Computer technology has helped make great advances in medicine over the last decade. Practitioners now have new devices to train for medical emergencies.

SimMan speaks: "Oh, I can't breathe my chest hurts, help."

He talks. He breathes. SimMan is, in many ways, just like a real person, but not quite. He is a high-tech medical mannequin.

“The technology actually evolved out of flight simulation," explains Joe Huse, who works for Laerdal as a medical education specialist.

Joe Huse started working with flight simulators but now trains paramedics to work with the SimMan mannequin, made by the Laerdal medical company. High tech medical mannequins, like SimMan, have been refined over the past decade, thanks to computer software advances, and can simulate a wide range bodily functions.

Of the benefits, Joe says, “He can be treated. He has an airway that can be both normal and abnormal so he can develop adverse reactions to drugs. His tongue can swell and his vocal cords can close. He can go into respiratory arrest. He can go into cardiac failure. He can be resuscitated. Physicians can even practice doing a bronchoscophy on the airway because all the appropriate landmarks are there for doing bronchoscophy."

It is estimated that more than 50,000 patients die each year from medical mistakes made by physicians and paramedics. The mannequins mean early mistakes by new medical practitioners can be corrected before live patients suffer, says paramedic Nick Kelly, with a fire and rescue squad near Washington, DC. "Instead of them learning on a real honest to God patient," he says, "they are learning on a mannequin, before they go out and do it in the real world."

But is there still a danger that the technology could distance providers from the human touch that real patients need? "There is not a mannequin in this world that you can teach people to have good bedside manner," notes Mr.
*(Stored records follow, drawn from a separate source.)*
/-- The end of a last pass: the frame leaves the classifier for the destinations decided, or is dropped (R411, R413, R425). -/
def Dev.dispatch (d : Dev) (fid : Nat) (g : Prog) (depth lenc : Bool) : Dev :=
  match d.frame? fid with
  | none => d
  | some f =>
    let dl := f.decl - g.decap + (match g.encap with | some t => t.2.length | none => 0)
    let q := (g.yq.orElse fun _ => g.q).getD f.pcp
    let d1 := (d.leaveClass fid 1).onFrame fid
      (fun x => { x with tags := g.tags.getD 0, decap := g.decap, encap := g.encap, declared := some dl, pool := poolFor dl, cls := q })
    let la := d.fld PRS_CTRL PRS_CTRL_LEN_ACT
    let da := d.fld PRS_CTRL PRS_CTRL_DEPTH_ACT
    let copies (e : Dev) : Dev := g.copies.foldl (fun e r => (e.puntCopy fid r 2).1) e
    if g.red then (copies d1).dropFrame fid drPOLICE_RED
    else if lenc && la == 0 then (copies d1).dropFrame fid drLEN_CONFLICT
    else if lenc && la == 1 then d1.puntFrame fid 2
    else if !lenc && depth && da == 0 || (lenc && la == 2 && depth && da == 0) then d1.puntFrame fid 1
    else if depth && da == 1 then (copies d1).dropFrame fid drPARSE_DEPTH
    else
      let d2 := copies d1
      let rec_ := match g.stream with | some s => d2.streamPass fid s | none => (d2, none)
      match rec_.2 with
      | some r => rec_.1.dropFrame fid r
      | none =>
        let d3 := rec_.1
        match g.dest with
        | .none => (d3.bump CLS_NO_DEST 1).dropFrame fid drNO_DEST
        | .noMember => d3.dropFrame fid drPORT_DOWN
        | .drop tag => ((d3.bump CLS_RULE_DROP 1).onFrame fid (fun x => { x with ruleTag := tag })).dropFrame fid drRULE_DROP
        | .punt r => d3.puntFrame fid r
        | dst =>
          match destCopies (d.bank f.bank) f fid q dst (g.tags.getD 0) with
          | [] => (d3.bump CLS_NO_DEST 1).dropFrame fid drNO_DEST
          | l => (l.foldl (fun e c => e.letIn fid c) d3).settleFrame fid

/-- A pass whose programs have been chosen: they run, mirror copies are made, and the frame recirculates or leaves. -/
def Dev.endPass (d : Dev) (fid : Nat) (f : Frame) (p : Parsed) : Dev :=
  let m : MetaIn := ⟨f.lp, f.vid, f.pcp, f.pass, f.udata, p.profile⟩
  let x := d.passPrograms f p m
  let r := d.runPrograms x.1 x.2 { udata := f.udata, colour := f.colour, yellowed := f.yellowed, dei := f.dei, yq := f.yq }
  let g := r.2
  let d1 := r.1.setFrame fid
    { f with colour := g.colour, yellowed := g.yellowed, dei := g.dei, yq := g.yq, udata := g.udata, depth := p.depth, lenc := p.lenc,
             stream := g.stream.orElse fun _ => f.stream, pool := poolFor f.decl }
  let s := f.lp / 16
  let d2 := if p.depth then (d1.bump (PRS_DEPTH s) 1).pulse PRS_STATUS PRS_STATUS_DEPTH else d1
  let d3 := if p.lenc then (d2.bump (PRS_LEN_CONFLICT s) 1).pulse PRS_STATUS PRS_STATUS_LEN else d2
  let d4 := if f.pass = 1 then d3.mirrorAll fid 0 0 0xFFFF 0 (fun k => d.mirSrc false k f.lp) else d3
  let d5 := g.mirrors.foldl (fun e k => if e.mirOn k then e.mirror fid k 1 0 0xFFFF 0 else e) d4
  if g.recirc && !g.red then
    let d6 := g.copies.foldl (fun e k => (e.puntCopy fid k 2).1) d5
    match g.stream with
    | some k =>
      let y := d6.streamPass fid k
      (match y.2 with | some w => y.1.dropFrame fid w | none => y.1.recirculate fid g)
    | none => d6.recirculate fid g
  else d5.dispatch fid g p.depth p.lenc

/-- Whether a key of the frame's profile lies in bytes not yet received. -/
def Dev.profileWaits (d : Dev) (f : Frame) (p : Parsed) : Bool :=
  let bk := d.bank f.bank
  let pr := bk.prof p.profile
  !f.tail && (List.range 5).any (fun k => pKd pr k != 0xFF && keyWaits p f.body (bk.kd (pKd pr k)))

/-- The instant at which a pass is late, 2 µs after its start (R405): the steps since the ingress stamp move it with network time. -/
def Dev.passEnd (d : Dev) (f : Frame) : Nat := ((f.started : Int) + 2000 * ns1 + (d.tk.stepSum - f.steps)).toNat

/-- A frame whose pass is not complete at its limit, dropped (R405). -/
def Dev.dropLate (d : Dev) (fid : Nat) : Dev := (d.bump CLS_PASS_LATE 1).dropFrame fid drPASS_LATE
Kelly.

Gary Fitzsimmons, a lab manager at Northern Virginia Community College, showed some mannequins that can help acclimate new paramedics to the type of shocking injuries that they may encounter. "As you can see this gentleman has a little bit of a problem, has some facial and head lacerations," he said, describing the mannequin's "injuries."

Using mannequins can soften the blow to trainees when they first see badly injured patients, said paramedic Tom Jarman. "If they see something early on and they don't know how to handle that situation without being prepared through education," he said, "you could lose a valuable provider. They are just so overwhelmed because emergency scenes can be overwhelming."

At least half of U.S. medical schools now use simulators to teach students.